In fact, BoE Governor Andrew Bailey said during his testimony before the Parliament’s Treasury Committee last week that there is scope for rate cuts amid expectations that inflation will return to the 2% target. In contrast, BoJ Governor Kazuo Ueda said last Thursday that the basic stance is to continue raising rates if the likelihood of our economic and price forecasts materializes. Apart from this, rising geopolitical tensions benefit the safe-haven Japanese Yen (JPY) and exert pressure on the GBP/JPY cross.
Meanwhile, data released last Friday showed that the core consumer inflation in Tokyo – Japan's capital city – fell below the Bank of Japan's (BoJ) 2% target for the first time since 2024. Adding to this, reports that Japan's Prime Minister Sanae Takaichi had expressed reservations about additional monetary tightening during her meeting with the governor temper hopes for an immediate rate hike by the BoJ. This could act as a headwind for the JPY and offer some support to the GBP/JPY cross.
Pound Sterling FAQs
The Pound Sterling (GBP) is the oldest currency in the world (886 AD) and the official currency of the United Kingdom. It is the fourth most traded unit for foreign exchange (FX) in the world, accounting for 12% of all transactions, averaging $630 billion a day, according to 2022 data. Its key trading pairs are GBP/USD, also known as ‘Cable’, which accounts for 11% of FX, GBP/JPY, or the ‘Dragon’ as it is known by traders (3%), and EUR/GBP (2%). The Pound Sterling is issued by the Bank of England (BoE).
The single most important factor influencing the value of the Pound Sterling is monetary policy decided by the Bank of England. The BoE bases its decisions on whether it has achieved its primary goal of “price stability” – a steady inflation rate of around 2%. Its primary tool for achieving this is the adjustment of interest rates. When inflation is too high, the BoE will try to rein it in by raising interest rates, making it more expensive for people and businesses to access credit. This is generally positive for GBP, as higher interest rates make the UK a more attractive place for global investors to park their money. When inflation falls too low it is a sign economic growth is slowing. In this scenario, the BoE will consider lowering interest rates to cheapen credit so businesses will borrow more to invest in growth-generating projects.
Data releases gauge the health of the economy and can impact the value of the Pound Sterling. Indicators such as GDP, Manufacturing and Services PMIs, and employment can all influence the direction of the GBP. A strong economy is good for Sterling. Not only does it attract more foreign investment but it may encourage the BoE to put up interest rates, which will directly strengthen GBP. Otherwise, if economic data is weak, the Pound Sterling is likely to fall.
Another significant data release for the Pound Sterling is the Trade Balance.
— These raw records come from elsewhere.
-- ==== Sys2Proof/Decode.lean ====
section
/-! DEFINITION. Instruction words: the base word's fields and the words that follow it, the encoder written from the encoding tables of the chapters, and the decoder: it names the one candidate of an OPC and FN and accepts it when its encoding is the very word, so that an unused or reserved field that is not zero makes the word ILLEGAL (06 R106, R113). -/

namespace Sys2Proof

/-- The fields of the base word (06 R106). -/
structure Fields where
  imm : BitVec 16
  x   : BitVec 4
  pn  : BitVec 1
  pr  : BitVec 3
  c   : BitVec 6
  b   : BitVec 6
  a   : BitVec 6
  d   : BitVec 6
  fn  : BitVec 6
  opc : BitVec 8
  len : BitVec 2
  deriving DecidableEq, Repr

/-- What follows the base word (06 R107). -/
inductive Ext
  | none
  | w32 (w : BitVec 32)
  | w64 (w : BitVec 64)
  deriving DecidableEq, Repr

/-- The base word of its fields (06 R106). -/
def Fields.pack (f : Fields) : BitVec 64 :=
  f.imm ++ f.x ++ f.pn ++ f.pr ++ f.c ++ f.b ++ f.a ++ f.d ++ f.fn ++ f.opc ++ f.len

/-- The fields of a base word (06 R106). -/
def Fields.unpack (w : BitVec 64) : Fields :=
  { imm := w.extractLsb' 48 16, x := w.extractLsb' 44 4, pn := w.extractLsb' 43 1,
    pr := w.extractLsb' 40 3, c := w.extractLsb' 34 6, b := w.extractLsb' 28 6,
    a := w.extractLsb' 22 6, d := w.extractLsb' 16 6, fn := w.extractLsb' 10 6,
    opc := w.extractLsb' 2 8, len := w.extractLsb' 0 2 }

/-- LEN of a form (06 R102). -/
def Ext.len : Ext → BitVec 2
  | .none => 0
  | .w32 _ => 1
  | .w64 _ => 2

/-- An instruction's words before they are laid out: base fields, what follows, and its prefix. -/
structure Enc where
  f  : Fields
  e  : Ext
  px : Option Prefix
  deriving DecidableEq, Repr

/-! The fields of each kind of operand (06 R108). -/

def encB (b : Bool) : BitVec 1 := BitVec.ofBool b
def encS (r : Fin 64) : BitVec 6 := BitVec.ofNat 6 r.val
def decS (f : BitVec 6) : Fin 64 := ⟨f.toNat, f.isLt⟩
def encV (r : Fin 32) : BitVec 6 := BitVec.ofNat 6 r.val
def decV (f : BitVec 6) : Fin 32 := ⟨f.toNat % 32, Nat.mod_lt _ (by decide)⟩
def encH (r : Fin 16) : BitVec 6 := BitVec.ofNat 6 r.val
def decH (f : BitVec 6) : Fin 16 := ⟨f.toNat % 16, Nat.mod_lt _ (by decide)⟩
def encP (r : Fin 8) : BitVec 6 := BitVec.ofNat 6 r.val
def decP (f : BitVec 6) : Fin 8 := ⟨f.toNat % 8, Nat.mod_lt _ (by decide)⟩
def encQ (r : Fin 8) : BitVec 6 := BitVec.ofNat 6 r.val
def decQ (f : BitVec 6) : Fin 8 := ⟨f.toNat % 8, Nat.mod_lt _ (by decide)⟩
def encOptH (h : Option HReg) : BitVec 6 := match h with | none => 0 | some r => encH r
def encHasH (h : Option HReg) : BitVec 4 := match h with | none => 0 | some _ => 1
def decOptH (f : BitVec 6) (hen : Bool) : Option HReg := if hen then some (decH f) else none
def encOptS (h : Option SReg) : BitVec 6 := match h with | none => 0 | some r => encS r
def encHasS (h : Option SReg) : BitVec 4 := match h with | none => 0 | some _ => 1
def decOptS (f : BitVec 6) (hen : Bool) : Option SReg := if hen then some (decS f) else none
/-- IMM16 [15:10] of a matrix command: bit 15 zero, HEN, handle number (10 R201). -/
def encHen (h : Option HReg) : BitVec 6 := match h with | none => 0 | some r => BitVec.ofNat 6 (16 + r.val)
def decHen (f : BitVec 6) : Option HReg := if f.getLsbD 4 then some (decH f) else none

/-! The X sub-field (06 R106) as each chapter reads it. -/

def encBit (b : Bool) : BitVec 4 := if b then 1 else 0
/-- Bit 1 and bit 0 of X. -/
def encShift (w imm : Bool) : BitVec 4 := (0 : BitVec 2) ++ encB w ++ encB imm

/-- 07 R130. -/
def encCond : Cond → BitVec 4
  | .eq => 0 | .ne => 1 | .lt => 2 | .ge => 3 | .ltu => 4 | .geu => 5 | .tst => 6 | .tstn => 7
def decCond (x : BitVec 4) : Cond :=
  match x.toNat with
  | 0 => .eq | 1 => .ne | 2 => .lt | 3 => .ge | 4 => .ltu | 5 => .geu | 6 => .tst | _ => .tstn

/-- 09 R182. -/
def encFCond : FCond → BitVec 4
  | .eq => 0 | .ne => 1 | .lt => 2 | .le => 3 | .gt => 4 | .ge => 5 | .un => 6 | .ord => 7
def decFCond (x : BitVec 4) : FCond :=
  match x.toNat with
  | 0 => .eq | 1 => .ne | 2 => .lt | 3 => .le | 4 => .gt | 5 => .ge | 6 => .un | _ => .ord

/-- 08 R158. -/
def encAlu : AluMode → BitVec 4
  | .wrap => 0 | .w => 1 | .ss => 2 | .us => 3 | .wss => 4 | .wus => 5
def decAlu (x : BitVec 4) : AluMode :=
  match x.toNat with
  | 0 => .wrap | 1 => .w | 2 => .ss | 3 => .us | 4 => .wss | _ => .wus

/-- 08 R159. -/
def encMulh : MulhKind → BitVec 4
  | .ss => 0 | .uu => 1 | .su => 2
def decMulh (x : BitVec 4) : MulhKind :=
  match x.toNat with
  | 0 => .ss | 1 => .uu | _ => .su

/-- 09 R178, X[3:2]. -/
def encVw : VWidth → BitVec 2
  | .e32 => 0 | .e16 => 1 | .e8 => 2
def decVw (x : BitVec 2) : VWidth :=
  match x.toNat with
  | 0 => .e32 | 1 => .e16 | _ => .e8

/-- 09 R178, X[1:0]. -/
def encVm : VMode → BitVec 2
  | .m0 => 0 | .ss => 1 | .us => 2
def decVm (x : BitVec 2) : VMode :=
  match x.toNat with
  | 0 => .m0 | 1 => .ss | _ => .us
This indicator measures the difference between what a country earns from its exports and what it spends on imports over a given period. If a country produces highly sought-after exports, its currency will benefit purely from the extra demand created from foreign buyers seeking to purchase these goods. Therefore, a positive net Trade Balance strengthens a currency and vice versa for a negative balance.